César Torres

Personal information
- Full name: César Fernando Torres Ramírez
- Date of birth: 23 September 1976 (age 49)
- Place of birth: Cali, Colombia

Team information
- Current team: Colombia U20 (manager)

Managerial career
- Years: Team
- Boca Juniors de Cali (youth)
- 2006: Cortuluá (assistant)
- 2007: Centauros Villavicencio (assistant)
- 2007–2008: Centauros Villavicencio
- 2009–2011: Centauros Villavicencio (assistant)
- 2012: Universitario Popayán
- 2013: Deportes Quindío (assistant)
- 2013: Deportes Quindío (interim)
- 2014–2018: Universitario Popayán
- 2018–2020: Alianza Petrolera
- 2021–2022: Jaguares de Córdoba
- 2022: Cortuluá
- 2023: Bogotá
- 2023: Alianza Petrolera
- 2024: Alianza
- 2024–: Colombia U20

Medal record
Men's football
Representing Colombia (as manager)
FIFA U-20 World Cup
| Third place | 2025 Chile |  |

= César Torres =

Colombian football manager

César Fernando Torres Ramírez (born 23 September 1976) is a Colombian professional football manager, currently in charge of the Colombia national under-20 team.

==Career==
Torres was born in Cali, and started his career in the youth categories of hometown side Boca Juniors de Cali. After spending several years in the club, he moved to Cortuluá in 2006 after being named Alberto Suárez's assistant.

In 2007, Torres was appointed Nelson Abadía's assistant at Centauros Villavicencio, and was later the club's manager for the latter stages of the campaign. He moved back to his assistant role for the 2009 season, after the appointment of Eduardo Cruz as manager.

In 2012, after the establishment of Universitario Popayán, Torres was named their new manager. He left in the following year to work as Cruz's assistant at Deportes Quindío, being also an interim manager of the club after Cruz left.

In January 2014, Torres returned to Universitario, being in charge of the club in the Categoría Primera B. In October 2018, he was named at the helm of Alianza Petrolera, seriously threatened with relegation in the Categoría Primera A.

After avoiding relegation, Torres led Alianza to the semifinals of the 2019 Torneo Finalización, but was sacked on 16 November 2020 after a 1–6 loss to Millonarios. On 25 May 2021, he was appointed manager of Jaguares de Córdoba.

On 4 May 2022, Jaguares announced that Torres would leave on a mutual agreement at the end of the Apertura Tournament. Twenty days later he was announced as the new manager of Cortuluá. On 18 September, he resigned from Cortuluá after going winless for seven games, leaving the club in last place of both the 2022 Finalización tournament and the season's relegation table.

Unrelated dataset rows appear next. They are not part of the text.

/-- A band opened by the set and its stripes (R312, R313). -/
structure OpenBand where
  /-- WSEQ_FIRST (R306). -/
  wseqFirst : Nat
  /-- 32F (R306). -/
  count : Nat
  /-- PSA of stripe 0 (R316). -/
  psa : Nat
  /-- Open mask (R316). -/
  mask : Nat
  /-- Members that became ABSENT with DROP = 1 (R312). -/
  dropped : Nat
  /-- For each member, the landed bit of each stripe index (R312). -/
  landed : List (Nat × Nat)
  /-- Stripes with a COMMIT (R313). -/
  committed : Nat
  /-- Stripes with a VOID (R313). -/
  voided : Nat
  /-- Stripes left PARITY_PENDING by replay (R317). -/
  pendingParity : Nat
  /-- Durable deltas (R316). -/
  deltas : List DeltaPair
  /-- Target band value of each remapped member (R318). -/
  remaps : List (Nat × Nat)
deriving DecidableEq, Repr

/-- OpenBand right after reset. -/
def OpenBand.reset : OpenBand where
  wseqFirst := 0
  count := 0
  psa := 0
  mask := 0
  dropped := 0
  landed := []
  committed := 0
  voided := 0
  pendingParity := 0
  deltas := []
  remaps := []

/-- A Bolt descriptor (R327). -/
structure BoltDesc where
  /-- TYPE (R327). -/
  type : Nat
  /-- SET (R327). -/
  set : Nat
  /-- TAG (R327). -/
  tag : Nat
  /-- S0 (R327). -/
  s0 : Nat
  /-- NS or record count (R327). -/
  ns : Nat
  /-- WSEQ_FIRST (R327). -/
  wseqFirst : Nat
  /-- MEMBER (R327). -/
  member : Nat
  /-- Target band value (R327). -/
  target : Nat
  /-- ADDR (R327). -/
  addr : Nat
  /-- RES_ADDR (R327). -/
  resAddr : Nat
  /-- LAND completion record address (R327). -/
  landAddr : Nat
  /-- PSA of stripe 0 (R327). -/
  psa : Nat
  /-- CHECKPOINT_SEQ (R327). -/
  ckptSeq : Nat
  /-- WSEQ_AT (R327). -/
  wseqAt : Nat
deriving DecidableEq, Repr

/-- BoltDesc right after reset. -/
def BoltDesc.reset : BoltDesc where
  type := 0
  set := 0
  tag := 0
  s0 := 0
  ns := 0
  wseqFirst := 0
  member := 0
  target := 0
  addr := 0
  resAddr := 0
  landAddr := 0
  psa := 0
  ckptSeq := 0
  wseqAt := 0

/-- A journal record written and not yet durable (R314, R315). -/
structure JRec where
  /-- TYPE (R316). -/
  type : Nat
  /-- Word at which its header lies (R315). -/
  pos : Nat
  /-- JSEQ (R315). -/
  jseq : Nat
  /-- Body words (R316). -/
  body : List DWord
  /-- It stands in the primary copy and waits for the mirror (R314). -/
  half : Bool
  /-- The descriptor that is complete once it is durable (R328). -/
  desc : Option BoltDesc
deriving DecidableEq, Repr

/-- JRec right after reset. -/
def JRec.reset : JRec where
  type := 0
  pos := 0
  jseq := 0
  body := []
  half := false
  desc := none

/-- A change to the map that waits for room (R319). -/
structure MapWait where
  /-- The WSEQ that orders it (R319). -/
  wseq : Nat
  /-- Band records (R319). -/
  bands : List BandRec
  /-- Remap records (R319). -/
  remaps : List RemapRec
  /-- Relocation records (R319). -/
  relocs : List RelocRec
  /-- Void records (R319). -/
  voids : List VoidRec
  /-- Committed stripes whose updates MAP_REPLAY brings (R321). -/
  commits : List Nat
  /-- It belongs to a MAP_REPLAY (R321). -/
  loads : Bool
  /-- The descriptor that completes with it (R319). -/
  desc : Option BoltDesc
  /-- It came from the background ring (R319). -/
  background : Bool
deriving DecidableEq, Repr

/-- MapWait right after reset. -/
def MapWait.reset : MapWait where
  wseq := 0
  bands := []
  remaps := []
  relocs := []
  voids := []
  commits := []
  loads := false
  desc := none
  background := false

/-- One archive set (12_archive_sets.md). -/
structure ASet where
  /-- Its entry (R301). -/
  cfg : SetDef
  /-- Write position (R315). -/
  wpos : Nat
  /-- Records written and not yet durable, oldest first (R314). -/
  queue : List JRec
  /-- Durable records that the mirror still lacks, oldest first (R314). -/
  lag : List JRec
  /-- Records that replay decided and for which there was no room: TYPE and body, in WSEQ order (R317). -/
  owed : List (Nat × List DWord)
  /-- Relocation pairs whose new copies are landed (R312). -/
  pairs : List RelocRec
  /-- Changes to the map that wait for room (R319). -/
  waits : List MapWait
  /-- Open bands, by WSEQ (R313). -/
  bands : List OpenBand
  /-- The band table (R319). -/
  bandRecs : List BandRec
  /-- The remap table (R319). -/
  remapRecs : List RemapRec
  /-- The relocation table (R319). -/
  relocRecs : List RelocRec
  /-- The void table (R319). -/
  voidRecs : List VoidRec
  /-- The extent table (R319). -/
  extents : List Extent
  /-- Extents dropped from the map (R340). -/
  dropped : List Extent
  /-- The MAP_REPLAY descriptors whose changes wait for room, and whether each came from the background ring (R319,
  R321). -/
  loading : List (BoltDesc × Bool)
  /-- MAP_REPLAY has completed since the last boot (R321). -/
  mapReady : Bool
  /-- Journal replay has completed since the last boot (R317). -/
  replayed : Bool
  /-- Live records: position, and the highest WSEQ each names or whose band it names (R321). -/
  recPos : List (Nat × Nat)
deriving DecidableEq, Repr

/-- ASet right after reset. -/
def ASet.reset : ASet where
  cfg := .reset
  wpos := 0
  queue := []
  lag := []
  owed := []
  pairs := []
  waits := []
  bands := []
  bandRecs := []
  remapRecs := []
  relocRecs := []
  voidRecs := []
  extents := []
  dropped := []
  loading := []
  mapReady := false
  replayed := false
  recPos := []

/-- The Bolt engine of one tile (12_archive_sets.md). -/
structure BoltSt where
  /-- The descriptor that runs (R327). -/
  active : Option BoltDesc
  /-- It came from the background ring (R324). -/
  background : Bool
  /-- CORE cycle at which it was taken (R310). -/
  startedAt : Nat
  /-- Data parts that it reads, or those that it writes where they are more (R310). -/
  work : Nat
  /-- The host and the background ring wait behind a descriptor without map room (R319). -/
  parked : List Bool
  /-- Completions that wait for ring space, oldest first (R161). -/
  waiting : List (List Byte)
  /-- The credit C, bytes (R324). -/
  credit : Int
  /-- CORE cycle at which the present PACE_WIN began (R324). -/
  winStart : Nat
  /-- CORE cycle up to which host work has been counted (R324). -/
  hostMark : Nat
  /-- CORE cycles of the window in which host work was pending or running (R324). -/
  hostBusy : Nat
  /-- CORE cycle up to which C has accrued (R324). -/
  lastAccrual : Nat
deriving DecidableEq, Repr

/-- BoltSt right after reset. -/
def BoltSt.reset : BoltSt where
  active := none
  background := false
  startedAt := 0
  work := 0
  parked := [false, false]
  waiting := []
  credit := 67108864
  winStart := 0
  hostMark := 0
  hostBusy := 0
  lastAccrual := 0

/-- A submission queue of a controller (R348). -/
structure Queue where
  /-- Queue identifier (R348). -/
  qid : Nat
  /-- Entries (R332). -/
  size : Nat
  /-- Priority class: 0 urgent to 3 low (R336). -/
  cls : Nat
  /-- Send rate of its queue pair, Mbit/s (R362). -/
  rate : Nat
  /-- Commands not yet fetched, oldest first (R348). -/
  waiting : List Capsule
deriving DecidableEq, Repr

/-- Queue right after reset. -/
def Queue.reset : Queue where
  qid := 0
  size := 0
  cls := 2
  rate := 400000
  waiting := []
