-- ==== Sys2Proof/Machine/Stack.lean ====
section
/-! DEFINITION. Staging: accesses to a tile's HBM3 stack with its CRC shadow, and what each kind of writer and reader
does to them (R367 to R371, R377, R380, R381). An upset of a stack is kept by the number of its 64-byte line. -/

namespace Sys2Proof.Machine

/-- First byte of the CRC shadow, and the end of staging (R367). -/
def shadowBase : Nat := 0x5FD000000

/-- Bytes of a stack: 24 GiB (R367). -/
def stackSize : Nat := 0x600000000

/-- Staging blocks of 4 KiB (R367). -/
def stagingBlocks : Nat := 6279168

/-- An access of `n` bytes at byte `a` lies in staging (R367). -/
def inStaging (a n : Nat) : Bool := decide (a + n ≤ shadowBase)

/-- The shadow entry of a block: CRC, STAMPED, POISON (R368). -/
structure ShadowEntry where
  crc : Nat
  stamped : Bool
  poison : Bool
deriving DecidableEq, Repr

/-- The shadow entry of block `b` (R368). -/
def Mem.shadow (m : Mem) (b : Nat) : ShadowEntry :=
  let v := m.readLE (shadowBase + 8 * b) 8
  { crc := v % 2 ^ 32, stamped := bitOf v 32, poison := bitOf v 33 }

/-- Bytes of a stack change, and nothing else of it. -/
def Mem.rawBytes (m : Mem) (a : Nat) : List Byte → Mem
  | [] => m
  | b :: l => Mem.rawBytes (m.raw8 a b) (a + 1) l

/-- The low `n` bytes of `v` change at `a`, and nothing else of the stack. -/
def Mem.rawLE (m : Mem) (a : Nat) : Nat → Nat → Mem
  | 0, _ => m
  | n + 1, v => Mem.rawLE (m.raw8 a (BitVec.ofNat 8 v)) (a + 1) n (v / 256)

/-- The shadow entry of a block is written (R368). -/
def Mem.setShadow (m : Mem) (b : Nat) (e : ShadowEntry) : Mem :=
  m.rawLE (shadowBase + 8 * b) 8 (e.crc + flagNat e.stamped * 2 ^ 32 + flagNat e.poison * 2 ^ 33)

/-- The lines among the bytes `a` to `a + n - 1` that stand in a list of upsets. -/
def linesIn (l : List Nat) (a n : Nat) : List Nat := l.filter fun w => decide (n ≠ 0 ∧ a < 64 * w + 64 ∧ 64 * w < a + n)

/-- A block is poisoned: counted once (R381, R389). -/
def State.poison (t : Fin 8) (b : Nat) (s : State) : State :=
  let e := (s.tile t).stack.shadow b
  if e.poison ∨ stagingBlocks ≤ b then s
  else s.onTile t fun x =>
    let x : Tile := (x.flag ProtReg.POISONED).bump ProtReg.POISON_COUNT 1
    { x with stack := x.stack.setShadow b { e with poison := true } }

/-- The errors of a read of `n` bytes: corrected ones are counted and logged, and each uncorrectable line is noted and
poisons its block (R376, R378, R380, R381). -/
def State.noteStack (t : Fin 8) (a n : Nat) (src : UeSrc) (s : State) : State :=
  let m := (s.tile t).stack
  let bad := linesIn m.ue a n
  let s := bad.foldl (fun s w => (s.noteUe t .hbm (64 * w) src).poison t (w / 64)) s
  ((linesIn m.ce a n).filter fun w => !bad.contains w).foldl (fun s w => s.onTile t (Tile.noteCe .hbm (64 * w))) s

/-- A read of staging is uncorrectable. -/
def State.stackUe (s : State) (t : Fin 8) (a n : Nat) : Bool := !(linesIn (s.tile t).stack.ue a n).isEmpty

/-- What a read of `n` bytes leaves behind: MEM_RANGE where it would touch the shadow (R367), otherwise what its errors
move. -/
def State.stackTouch (t : Fin 8) (a n : Nat) (src : UeSrc) (s : State) : State :=
  if inStaging a n then s.noteStack t a n src else s.onTile t (·.flag ProtReg.MEM_RANGE)

/-- The bytes a read returns: zeros where it does not take place (R367). -/
def State.stackBytes (s : State) (t : Fin 8) (a n : Nat) : List Byte :=
  if inStaging a n then (s.tile t).stack.readBytes a n else List.replicate n 0

/-- The number a read of `n` bytes returns, little-endian. -/
def State.stackLE (s : State) (t : Fin 8) (a n : Nat) : Nat :=
  if inStaging a n then (s.tile t).stack.readLE a n else 0

/-- Lines of which a write of `n` bytes at `a` covers only a part. -/
def partLines (a n : Nat) : List Nat :=
  if n = 0 then []
  else
    let first := a / 64
    let last := (a + n - 1) / 64
    (if a % 64 ≠ 0 ∨ a + n < 64 * first + 64 then [first] else [])
      ++ (if last ≠ first ∧ (a + n) % 64 ≠ 0 then [last] else [])

/-- The blocks that a write of `n` bytes at `a` touches. -/
def blocksOf (a n : Nat) : List Nat := if n = 0 then [] else (List.range ((a + n - 1) / 4096 - a / 4096 + 1)).map (a / 4096 + ·)

/-- A write covers block `b` whole. -/
def coversBlock (a n b : Nat) : Bool := decide (a ≤ 4096 * b ∧ 4096 * b + 4096 ≤ a + n)

/-- Bytes reach a stack: a line covered in part is merged by the controller, which counts what its read finds and
poisons the block where it is uncorrectable; every line written has good check bits afterwards (R377). -/
def State.stackMerge (t : Fin 8) (a : Nat) (l : List Byte) (s : State) : State :=
  let n := l.length
  let s := (partLines a n).foldl (fun s w => s.noteStack t (64 * w) 64 .other) s
  s.onTile t fun x =>
    let m := x.stack.rawBytes a l
    let keep (w : Nat) : Bool := !(decide (a / 64 ≤ w ∧ w ≤ (a + n - 1) / 64))
    let m : Mem := if n = 0 then m else { m with ce := m.ce.filter keep, ue := m.ue.filter keep }
    { x with stack := m }

/-- The shadow of the blocks a plain writer touched: STAMPED = 0, and POISON = 0 where it covered the block (R369). -/
def State.unstamp (t : Fin 8) (a n : Nat) (s : State) : State :=
  (blocksOf a n).foldl (fun s b => s.onTile t fun x =>
    let e := x.stack.shadow b
    { x with stack := x.stack.setShadow b { e with stamped := false, poison := e.poison && !coversBlock a n b } }) s

/-- A write by every writer but the stamping ones (R367, R369). -/
def State.stackWrite (t : Fin 8) (a : Nat) (l : List Byte) (s : State) : State :=
  if inStaging a l.length then (s.stackMerge t a l).unstamp t a l.length
  else s.onTile t (·.flag ProtReg.MEM_RANGE)

/-- The number that a list of bytes spells, lowest first. -/
def ofBytes : List Byte → Nat
  | [] => 0
  | b :: l => b.toNat + 256 * ofBytes l

/-- A block is stamped with the CRC of its present contents (R368, R369). -/
def State.stamp (t : Fin 8) (b : Nat) (s : State) : State :=
  s.onTile t fun x =>
    let e : ShadowEntry := ⟨crc32c (x.stack.readBytes (4096 * b) 4096), true, false⟩
    { x with stack := x.stack.setShadow b e }

/-- A write by a stamping writer: blocks written whole are stamped, others as by any writer (R369). -/
def State.stackStamp (t : Fin 8) (a : Nat) (l : List Byte) (s : State) : State :=
  if inStaging a l.length then
    let s := (s.stackMerge t a l).unstamp t a l.length
    (blocksOf a l.length).foldl (fun s b => if coversBlock a l.length b then s.stamp t b else s) s
  else s.onTile t (·.flag ProtReg.MEM_RANGE)

/-- The failure a checking reader reports for a block (R369). -/
inductive BlockFail where
  | ue | poison | unstamped | crc
deriving DecidableEq, Repr

/-- A checking reader reads block `b`: the first failure of R369, and what the read leaves behind (R367, R380, R381). -/
def State.checkBlock (t : Fin 8) (b : Nat) (src : UeSrc) (s : State) : Option BlockFail × State :=
  if stagingBlocks ≤ b then (some .unstamped, s.onTile t (·.flag ProtReg.MEM_RANGE))
  else
    let m := (s.tile t).stack
    let e := m.shadow b
    let s' := s.noteStack t (4096 * b) 4096 src
    if s.stackUe t (4096 * b) 4096 then (some .ue, s')
    else if e.poison then (some .poison, s')
    else if !e.stamped then (some .unstamped, s')
    else if crc32c (m.readBytes (4096 * b) 4096) = e.crc then (none, s')
    else (some .crc, s'.poison t b)

/-- A checking reader reads an information part at ADDR (64-byte units): its eight blocks, and its header's line
(R371). -/
def State.checkInfo (t : Fin 8) (addr : Nat) (src : UeSrc) (s : State) : Option BlockFail × State :=
  if addr % 64 ≠ 63 then (some .unstamped, s)
  else
    let bad := s.stackUe t (64 * addr) 64
    let s := s.stackTouch t (64 * addr) 64 src
    (List.range 8).foldl (fun r k =>
      let c := r.2.checkBlock t (addr / 64 + 1 + k) src
      (if r.1.isSome then r.1 else c.1, c.2)) (if bad then some .ue else none, s)

end Sys2Proof.Machine
end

On 6 March 2023, Torres was appointed as manager of Categoría Primera B club Bogotá. Torres left Bogotá on 25 June 2023, as he was signed for a second spell as manager of Alianza Petrolera. With Alianza Petrolera being relocated to Valledupar prior to the start of the 2024 season, Torres became the manager for its successor club Alianza F.C. On 29 March, he left Alianza on a mutual agreement.

On 2 May 2024, Torres was appointed as manager of the Colombia national under-20 team.